EXERCISE DATA ->
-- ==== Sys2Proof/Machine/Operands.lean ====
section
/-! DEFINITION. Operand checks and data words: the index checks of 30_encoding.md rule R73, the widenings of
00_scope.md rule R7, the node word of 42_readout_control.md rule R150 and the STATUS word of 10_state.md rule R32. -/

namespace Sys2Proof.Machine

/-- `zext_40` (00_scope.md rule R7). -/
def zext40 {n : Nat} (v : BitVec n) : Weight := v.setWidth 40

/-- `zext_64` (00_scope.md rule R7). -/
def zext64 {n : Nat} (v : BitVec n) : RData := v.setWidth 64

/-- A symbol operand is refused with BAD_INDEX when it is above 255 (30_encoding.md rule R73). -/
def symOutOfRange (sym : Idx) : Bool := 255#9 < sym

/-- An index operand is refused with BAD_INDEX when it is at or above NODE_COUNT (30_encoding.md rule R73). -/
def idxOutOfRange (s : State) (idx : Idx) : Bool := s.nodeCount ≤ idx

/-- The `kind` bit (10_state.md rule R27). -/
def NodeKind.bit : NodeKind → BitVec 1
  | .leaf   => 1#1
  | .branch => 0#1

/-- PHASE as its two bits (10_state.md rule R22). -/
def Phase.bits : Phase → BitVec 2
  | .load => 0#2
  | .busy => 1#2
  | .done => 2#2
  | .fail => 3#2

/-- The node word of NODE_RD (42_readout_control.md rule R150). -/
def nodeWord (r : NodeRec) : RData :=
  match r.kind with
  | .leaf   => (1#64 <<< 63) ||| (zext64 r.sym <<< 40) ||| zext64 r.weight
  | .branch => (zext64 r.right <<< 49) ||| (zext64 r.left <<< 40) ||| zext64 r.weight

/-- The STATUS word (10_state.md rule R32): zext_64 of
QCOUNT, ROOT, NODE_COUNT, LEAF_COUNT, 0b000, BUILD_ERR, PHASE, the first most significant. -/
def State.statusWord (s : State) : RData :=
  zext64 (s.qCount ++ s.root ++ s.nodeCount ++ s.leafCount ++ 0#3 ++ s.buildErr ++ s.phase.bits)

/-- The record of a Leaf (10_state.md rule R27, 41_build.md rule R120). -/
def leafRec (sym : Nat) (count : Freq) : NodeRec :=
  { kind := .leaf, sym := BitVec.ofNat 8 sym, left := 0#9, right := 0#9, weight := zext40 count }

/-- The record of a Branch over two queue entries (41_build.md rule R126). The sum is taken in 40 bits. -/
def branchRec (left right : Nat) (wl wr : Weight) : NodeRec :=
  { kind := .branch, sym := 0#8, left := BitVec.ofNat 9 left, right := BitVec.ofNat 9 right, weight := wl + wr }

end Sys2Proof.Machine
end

AIM OF THE TASK -> Output every record verbatim.

SOLUTION FOR THIS PROBLEM ->
-- ==== Sys2Proof/Machine/Operands.lean ====
section
/-! DEFINITION. Operand checks and data words: the index checks of 30_encoding.md rule R73, the widenings of
00_scope.md rule R7, the node word of 42_readout_control.md rule R150 and the STATUS word of 10_state.md rule R32. -/

namespace Sys2Proof.Machine

/-- `zext_40` (00_scope.md rule R7). -/
def zext40 {n : Nat} (v : BitVec n) : Weight := v.setWidth 40

/-- `zext_64` (00_scope.md rule R7). -/
def zext64 {n : Nat} (v : BitVec n) : RData := v.setWidth 64

/-- A symbol operand is refused with BAD_INDEX when it is above 255 (30_encoding.md rule R73). -/
def symOutOfRange (sym : Idx) : Bool := 255#9 < sym

/-- An index operand is refused with BAD_INDEX when it is at or above NODE_COUNT (30_encoding.md rule R73). -/
def idxOutOfRange (s : State) (idx : Idx) : Bool := s.nodeCount ≤ idx

/-- The `kind` bit (10_state.md rule R27). -/
def NodeKind.bit : NodeKind → BitVec 1
  | .leaf   => 1#1
  | .branch => 0#1

/-- PHASE as its two bits (10_state.md rule R22). -/
def Phase.bits : Phase → BitVec 2
  | .load => 0#2
  | .busy => 1#2
  | .done => 2#2
  | .fail => 3#2

/-- The node word of NODE_RD (42_readout_control.md rule R150). -/
def nodeWord (r : NodeRec) : RData :=
  match r.kind with
  | .leaf   => (1#64 <<< 63) ||| (zext64 r.sym <<< 40) ||| zext64 r.weight
  | .branch => (zext64 r.right <<< 49) ||| (zext64 r.left <<< 40) ||| zext64 r.weight

/-- The STATUS word (10_state.md rule R32): zext_64 of
QCOUNT, ROOT, NODE_COUNT, LEAF_COUNT, 0b000, BUILD_ERR, PHASE, the first most significant. -/
def State.statusWord (s : State) : RData :=
  zext64 (s.qCount ++ s.root ++ s.nodeCount ++ s.leafCount ++ 0#3 ++ s.buildErr ++ s.phase.bits)

/-- The record of a Leaf (10_state.md rule R27, 41_build.md rule R120). -/
def leafRec (sym : Nat) (count : Freq) : NodeRec :=
  { kind := .leaf, sym := BitVec.ofNat 8 sym, left := 0#9, right := 0#9, weight := zext40 count }

/-- The record of a Branch over two queue entries (41_build.md rule R126). The sum is taken in 40 bits. -/
def branchRec (left right : Nat) (wl wr : Weight) : NodeRec :=
  { kind := .branch, sym := 0#8, left := BitVec.ofNat 9 left, right := BitVec.ofNat 9 right, weight := wl + wr }

end Sys2Proof.Machine
end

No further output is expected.